_Exercise objective_
Locate the line that contains "inductive AtomOp where" in the entries below, then repeat it and every following line through the line that contains "of a scatter-add", exactly, and no others.

_Data records_
☆ ☆ ☆

-- ==== Sys2Proof/Syntax.lean ====
section
/-! DEFINITION. The instructions of the Kormen set and the steps of the device that the opcode table lists.
The first 250 constructors are the instructions of Table 03-7, one 64-bit word each (R53); their arguments are the fields
the description of the instruction uses (R71), in the order of its assembly form. The hinge bit H is no part of them (R58).
The 67 constructors after them are the rows of the opcode table that have no word: steps that the engines, the sequencer, the
memory side, the device controller or the outside take. Their arguments name the hart slot (core * 8 + slot), the gang, the
ticket or the unit that the step is about, and the data an input brings. -/

namespace Sys2Proof

/-- The operations of the atomics of major 0x29 (R291), as a request of another node names them. -/
inductive AtomOp where
  | add | min | max | minn | maxn | and | or | xor | swap | cas
  | fadd (rm : BitVec 3)
  | fmax | ld | st
  deriving DecidableEq, Repr

/-- The key instructions (Table 05-11), with the target agent where there is one. -/
inductive KeyOp where
  | acq
  | lend (to_ : BitVec 32)
  | share (to_ : BitVec 32)
  | ret | drop | unshare | split | merge | query
  | recover (to_ : BitVec 32)
  | clean
  deriving DecidableEq, Repr

/-- What a request of another node asks of this one (R86, R111, R113, R363): a read of n bytes, a write, an element of a scatter-add
or of a drain's maximum, an atomic of 8 or 4 bytes with its operands, a key request on 2^size bytes, the step 5 of a transfer that it
was granted (R108), and the upper half of a split region that its controller hands over or takes back (`ksplit`, `kmerge`); that the agent exits
(R114), that the core of some agents, each with its context, has failed (R116), and the word of a controller that homes a region elsewhere for this
node's cores to drop the rights and lines of one share holder (R115), or the rights of every agent (R106). -/
inductive FabricOp where
  | read (n : Nat)
  | write (data : List (BitVec 8))
  | add (t : BitVec 4) (data : List (BitVec 8))
  | fmax (t : BitVec 4) (data : List (BitVec 8))
  | atomic (op : AtomOp) (w : Bool) (v c : BitVec 64)
  | key (op : KeyOp) (size : Nat) (task : BitVec 16)
  | keyDone (op : KeyOp) (size : Nat)
  | halfPut (size : Nat) (lender : BitVec 32) (poison : Bool)
  | halfTake (size : Nat) (lender : BitVec 32)
  | exits
  | coreFails (who : List (BitVec 16 × BitVec 32))
  | dropShare (size : Nat)
  | purge (size : Nat)
  deriving DecidableEq, Repr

☆ ☆ ☆

_Response area_
inductive AtomOp where
  | add | min | max | minn | maxn | and | or | xor | swap | cas
  | fadd (rm : BitVec 3)
  | fmax | ld | st
  deriving DecidableEq, Repr

/-- The key instructions (Table 05-11), with the target agent where there is one. -/
inductive KeyOp where
  | acq
  | lend (to_ : BitVec 32)
  | share (to_ : BitVec 32)
  | ret | drop | unshare | split | merge | query
  | recover (to_ : BitVec 32)
  | clean
  deriving DecidableEq, Repr

/-- What a request of another node asks of this one (R86, R111, R113, R363): a read of n bytes, a write, an element of a scatter-add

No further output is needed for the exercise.